Aさんは、自己破産によって借金問題を解決することができました。

専門家に相談すべき場合とその理由

今回のケースでは、以下の専門家に相談することをおすすめします。

  • 弁護士:借金問題、自己破産の手続き、債権者との交渉など、法律に関する専門的なアドバイスを受けることができます。
    弁護士は、あなたの状況を詳しく聞き取り、最適な解決策を提案してくれます。
  • 税理士:税金に関する相談や、自己破産に伴う税金の問題についてアドバイスを受けることができます。
    自己破産をすると、税金が免除されない場合があるため、税理士への相談も重要です。
  • 不動産鑑定士:抵当物件の適正な価値を評価してもらうことで、売却価格の目安を知ることができます。
    不動産鑑定士の評価は、売却交渉や自己破産の手続きにおいても役立ちます。

専門家への相談は、無料相談を利用したり、複数の専門家に見積もりを依頼したりするなど、費用を抑える方法もあります。
一人で悩まず、専門家の力を借りて、問題解決に向けて進んでいきましょう。

まとめ(今回の重要ポイントのおさらい)

今回の質問の要点をまとめます。

  • 金融公庫からの借入に対する抵当権は、返済が滞った場合に、金融公庫が担保物件を売却して貸付金を回収できる権利です。
  • 抵当物件を売却しても、売却代金が借金の額に満たない場合、借金は残ります。
  • 借金が返済できない場合、自己破産を検討することになります。

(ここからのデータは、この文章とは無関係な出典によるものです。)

-- ==== Sys2Proof/Machine/Matrix.lean ====
section
/-! DEFINITION. The matrix commands at their issue (R249 to R279): control words, runs and their checks, the slabs they
keep busy (R254); BATSTAT, MRD, MWR and MCHK. -/

namespace Sys2Proof.Machine

/-! ## The control word (R261) -/

def ctlBat (w : W32) : Nat := w.toNat / 2 ^ 29
def ctlDep (w : W32) : Nat := w.toNat / 2 ^ 27 % 4
def ctlPre (w : W32) : Nat := w.toNat / 2 ^ 25 % 4
def ctlPost (w : W32) : Nat := w.toNat / 2 ^ 24 % 2
def ctlFa (w : W32) : Nat := w.toNat / 2 ^ 20 % 16
def ctlFb (w : W32) : Nat := w.toNat / 2 ^ 16 % 16
def ctlCbx (w : W32) : Nat := w.toNat / 2 ^ 10 % 64
def ctlCe (w : W32) : Bool := w.getLsbD 9
def ctlCtr (w : W32) : Nat := w.toNat / 2 ^ 5 % 16
def ctlBe (w : W32) : Bool := w.getLsbD 4
def ctlBar (w : W32) : Nat := w.toNat % 16

/-- Fields that MMT and MMX share: the reserved `pre`, a counter or barrier index that is not enabled. -/
def ctlShared (w : W32) : Bool :=
  ctlPre w ≠ 3 && (ctlCe w || ctlCtr w = 0) && (ctlBe w || ctlBar w = 0)

def ctlRound (w : W32) (fa fb : Fmt) : Rounding := ⟨ctlPre w, ctlPost w, fa, fb⟩

/-- The permit of a product by the format of its operands (R398). -/
def productCost (fa : Fmt) : Nat := if fa = .fp64 || fa = .fp32 then 2 else if fa = .cb4 then 4 else 3

/-- Slabs of one C entry: a pair for FP64 (R250). -/
def slabsOf (fa : Fmt) : Nat := if fa = .fp64 then 2 else 1

/-- The C run of `n` entries with its checksum slabs lies within the demand (R264, R268). -/
def cRunOk (b : Block) (fa : Fmt) (ck : Bool) (c n : Nat) : Bool :=
  c + n * slabsOf fa + (if ck then (n + 7) / 8 else 0) ≤ b.nsl

/-- A tile or slab operand: a tile name, or a number read once (R265). -/
def Ctx.tl (c : Ctx) (li : W32) (pos : Nat) : Opnd → Nat
  | .tile n => n.toNat
  | o => ((c.src li pos o).lane (lowLane c.live)).toNat

/-! ## MMT (R268) -/

/-- The checks of an MMT whose operands have been read, in the order of R268. -/
def mmtPlan (b : Block) (md : BitVec 6) (m : Mmt) : Except Deny Plan :=
  let w := m.ctl
  match Fmt.ofCode (ctlFa w), Fmt.ofCode (ctlFb w) with
  | some fa, some fb =>
    let cb := fa = .cb4 || fb = .cb4
    if !ctlShared w || (!cb && ctlCbx w ≠ 0) then .error (denyAt 0x0EB 4)
    else do
      let ctr ← ctrOk b (ctlCe w) (ctlCtr w)
      let bar ← barOk b (ctlBe w) (ctlBar w)
      let within := fun (slot : Bool) (x : Nat) => x < if slot then b.nsp else b.nt
      let zero := ctlDep w = 0
      if !pairOk fa fb || (m.ck && fa = .fp64) then .error (denyAt 0x0EB 4)
      else if isIntFmt fa && !zero then .error (deny 0x0ED)
      else if !within m.sa m.a then .error (denyAt 0x0EC 2)
      else if !within m.sb m.b then .error (denyAt 0x0EC 3)
      else if (fa = .fp64 && m.c % 2 = 1) || b.nsl < m.c + slabsOf fa || (zero && !cRunOk b fa m.ck m.c 1) then .error (denyAt 0x0EC 1)
      else
        let _ ← if cb then b.txFor (ctlCbx w) ⟨[.cb4], true, false, false⟩ else pure 0
        let store := if cb then b.store (ctlCbx w) else none
        return { Plan.init md (productCost fa) (.mmt { m with cb := store }) with ctr := ctr, bar := bar }
  | _, _ => .error (denyAt 0x0EB 4)

/-- `md` of an MMT (R265). -/
def mmtMd (ck z sa sb : Bool) : BitVec 6 :=
  (BitVec.ofBool sb ++ BitVec.ofBool sa ++ BitVec.ofBool z ++ BitVec.ofBool ck).setWidth 6

def execMmt (h : Hints) (ck z sa sb : Bool) (d a b : Opnd) (ctl : BitVec 6) (s : State) : Out :=
  engIssue h s [(0, d, 1), (1, a, 1), (2, b, 1), (3, .s ctl, 1)] fun c _ li =>
    mmtPlan c.b (mmtMd ck z sa sb)
      { fol := false, buf := false, ck, z, sa, sb, c := c.tl li 0 d, a := c.tl li 1 a, b := c.tl li 2 b, ctl := c.s 3 ctl.toNat, cb := none }

/-! ## MMX (R269) -/

def mmxNbr (q : List W32) : Nat := quadAt q 1 / 2 ^ 26 + 1
def mmxIo (q : List W32) : Nat := quadAt q 1 % 2 ^ 20
def mmxNbc (q : List W32) : Nat := quadAt q 2 / 2 ^ 26 + 1
def mmxJo (q : List W32) : Nat := quadAt q 2 % 2 ^ 20
def mmxNk (q : List W32) : Nat := quadAt q 3 / 2 ^ 20 + 1
def mmxKo (q : List W32) : Nat := quadAt q 3 % 2 ^ 20

/-- The formats that MMX accepts, with the twin where its flag asks for it. -/
def mmxNeed (twin : Bool) : TxNeed := ⟨tileFmts, true, twin, false⟩

/-- The checks of an MMX over bound entries and codebook stores. -/
def mmxPlan (b : Block) (ck z ta tb : Bool) (c : Nat) (txA txB : Nat) (ea eb : BitVec 512)
    (cbA cbB : Option (List Byte)) (q : List W32) : Except Deny Plan :=
  let w := q.getD 0 0
  let scope := ctlFa w
  let acq := w.getLsbD 19
  let clean := ctlFb w % 8 = 0 && ctlCbx w = 0 && scope ≤ 10 && (acq || scope = 0) &&
    quadAt q 1 / 2 ^ 20 % 64 = 0 && quadAt q 2 / 2 ^ 20 % 64 = 0
  if !ctlShared w || !clean then .error (denyAt 0x0EB 4)
  else do
    let ctr ← ctrOk b (ctlCe w) (ctlCtr w)
    let bar ← barOk b (ctlBe w) (ctlBar w)
    match txReason ea cbA (mmxNeed ta), txReason eb cbB (mmxNeed tb) with
    | some r, _ => .error (txDeny txA r)
    | none, some r => .error (txDeny txB r)
    | none, none =>
      let fa := (TxEnt.fmt ea).getD .fp32
      let fb := (TxEnt.fmt eb).getD .fp32
      let zero := ctlDep w = 0
      if !pairOk fa fb then .error (denyAt 0x0EB 3)
      else if ck && fa = .fp64 then .error (denyAt 0x0EB 2)
      else if isIntFmt fa && !zero then .error (deny 0x0ED)
      else if (fa = .fp64 && c % 2 = 1) || b.nsl < c + slabsOf fa || (zero && !cRunOk b fa ck c (mmxNbr q * mmxNbc q)) then
        .error (denyAt 0x0EC 1)
      else
        let md : BitVec 6 := (BitVec.ofBool tb ++ BitVec.ofBool ta ++ BitVec.ofBool z ++ BitVec.ofBool ck).setWidth 6
        let body := EngBody.mmx ck z ta tb c ea eb cbA cbB q 0 0 0 none
        return { Plan.init md (productCost fa) body with ctr := ctr, bar := bar, acq := acq, scope := scope }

自己破産は、原則として、すべての借金の支払いを免除する手続きですが、デメリットもあります。
  • 自己破産の手続きは、弁護士に相談し、進めるのが一般的です。
  • まずは、金融公庫との間で返済計画の見直しを交渉し、並行して、抵当物件の売却も検討しましょう。
  • 専門家(弁護士、税理士、不動産鑑定士など)に相談し、適切なアドバイスを受けることが重要です。

今回のケースは、非常に複雑で、専門的な知識が必要となる問題です。
一人で抱え込まず、専門家のアドバイスを受けながら、解決に向けて進んでいくことが大切です。